Ce n’est pas d’hier que les néo-démocrates demandent au gouvernement fédéral d’assurer que les processus adéquats soient en place pour évaluer les projets d’envergure comme celui de l’oléoduc d’agrandissement du réseau de Trans Mountain. Des renseignements fiables et accessibles à toutes les parties concernées sont primordiaux pour bien évaluer ces projets. Il est extrêmement difficile de déclarer qu’un projet est dans l’intérêt national lorsqu’on ne dispose tout simplement pas de « l’information neutre, impartiale, indépendante et pondérée sur l’énergie » nécessaire pour arrêter cette décision.

Compte tenu de ce qui précède, nous croyons que la première recommandation de ce rapport ne va simplement pas assez loin. Nous sommes d’avis que la meilleure façon pour le gouvernement de procéder est de créer une agence d’information sur l’énergie entièrement indépendante pour le Canada. Nous estimons que le témoignage reflète le fait que, bien que les organismes actuels aient l’expertise et la capacité voulues pour assurer nombre de ces fonctions, ils n’ont simplement pas l’autonomie requise sur le plan politique ou la confiance nécessaire du public pour avoir la meilleure incidence et donner les meilleurs résultats aux Canadiens. Allan Fogwill, président de l’Institut canadien de recherche énergétique, a témoigné devant le comité concernant les questions entourant la structure potentielle de cet organe et l’importance de son indépendance. Il a déclaré ce qui suit :

« Un tel modèle pourrait fonctionner, mais le problème est double: dans un premier temps, en raison de la structure de financement, l'organisme est toujours redevable à une tierce partie. Peu importe l'organisation pour laquelle vous travaillez, on sait toujours d'où vient l'argent et on veut toujours s'assurer de ne pas mordre la main qui nous nourrit. Si les fonds étaient bien établis et sûrs, alors l'entité jouirait d'une indépendance en ce sens.
« L'Energy Information Administration des États-Unis en est un exemple. Elle a été créée dans les années 1970, et différentes parties se sont attaquées à elle, en ce qui a trait tant à la législation, qu'à des questions budgétaires, mais les attaques sont restées vaines. On peut s'attaquer au financement d'une organisation; c'est donc là l'un des aspects.
« L'autre aspect, c'est la fonction de secrétariat, parce que ces employés peuvent être choisis par une autre entité, et elle choisira des personnes aux vues similaires aux siennes. Je ne dis pas que c'est ce qui arrive, mais l'occasion est là.
« Si c'est possible, alors d'autres personnes se pencheront sur la question et diront qu'il y a un problème de crédibilité. Il y a un problème de crédibilité lié au budget et à la dotation. »

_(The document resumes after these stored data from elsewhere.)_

-- ==== Sys2Proof/Machine/Orders.lean ====
section
/-! DEFINITION. Sending orders in the home role (R185, R186). -/

namespace Sys2Proof.Machine

/-- The order counter after a number is drawn: 255 is followed by 1 (R185). -/
def nextOrder (k : Nat) : Nat := if 255 ≤ k then 1 else k + 1

/-- To send an order: draw a number, make or replace the load's record, place the frame and set the
deadline, in one step (R185). -/
def State.sendOrder (s : State) (i : Nat) (kind : OrderKind) (sender : Sender) (limit : Nat)
    (frame : Tag → Nat → LinkFrame) : State :=
  match s.load i with
  | some l =>
    let k := s.link.counter
    let s := { s with link := { s.link with counter := nextOrder k } }
    (s.setLoad i
      { l with order := some { kind := kind, number := k, deadline := s.now + limit, sender := sender } }).transmit
      (frame l.tag k)
  | none => s

/-- BIND, with a deadline of 1 s (R186). It carries the record's priority class. -/
def State.sendBind (s : State) (i : Nat) (sender : Sender) (entries : List OutletRes) : State :=
  match s.load i with
  | some l => s.sendOrder i .bind sender Config.bindDeadline fun t k => .bind t k entries l.prio
  | none => s

/-- UNBIND, with a deadline of 1 s (R186). -/
def State.sendUnbind (s : State) (i : Nat) (sender : Sender) : State :=
  s.sendOrder i .unbind sender Config.bindDeadline fun t k => .unbind t k

/-- DROP with a hold limit in s, and a deadline of 3 s (R186). -/
def State.sendDrop (s : State) (i : Nat) (sender : Sender) (hold : Nat) : State :=
  s.sendOrder i .drop sender Config.dropDeadline fun t k => .drop t k hold

/-- RAISE, with the raise answer limit in force as its deadline (R186). -/
def State.sendRaise (s : State) (i : Nat) (sender : Sender) : State :=
  s.sendOrder i .raise sender s.raiseLimit fun t k => .raise t k

/-- The number of the load's outstanding order. -/
def State.orderNumber (s : State) (i : Nat) : Option Nat :=
  match s.load i with
  | some l => l.order.map (·.number)
  | none => none

/-- Whether an order of the kind is outstanding for the load. -/
def State.orderOut (s : State) (i : Nat) (k : OrderKind) : Bool :=
  match s.load i with
  | some l =>
    match l.order with
    | some o => o.kind = k
    | none => false
  | none => false

/-- DROP with hold limit 0, or the notice PEER_NO_ANSWER where the link is not UP, for a load with peer
outlets (R57, R85). -/
def State.dropPeers (s : State) (i : Nat) (sender : Sender) : State :=
  if s.hasPeers i then
    if s.linkUp then s.sendDrop i sender 0 else s.notice i .peerNoAnswer
  else s

end Sys2Proof.Machine
end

Nous croyons que, bien que nous prenions le temps de créer un centre de données sur l’énergie nationale, nous devons réussir du premier coup. Selon nous, il nous faut créer une agence entièrement indépendante et ne pas nous borner à l’annexer à un ministère fédéral existant. Nous estimons qu’une nouvelle agence pleinement autonome permettra non seulement d’obtenir les meilleurs résultats concernant la collecte et l’analyse adéquates des données sur l’énergie et la facilité d’y accéder et de les utiliser, mais que son indépendance contribuera aussi à rétablir la confiance du public à l’égard du processus de réglementation de l’énergie au Canada.

Nous comprenons que le fait d’opter pour cette approche pourrait coûter plus cher que prévu au départ, mais comme Monica Gattinger l’a fait remarquer, nous devons penser aux « coûts de la mise en place d’un système qui ne serait pas jugé crédible et indépendant par toutes les parties en matière d’énergie ». Nous croyons que, dans le contexte actuel, il faudra engager plus de dépenses initiales que prévu et que, grâce aux erreurs commises par les gouvernements précédents, c’est un coût qui est non seulement justifié, mais qui est aussi tout à fait nécessaire pour pouvoir obtenir les meilleurs résultats possibles à cet égard.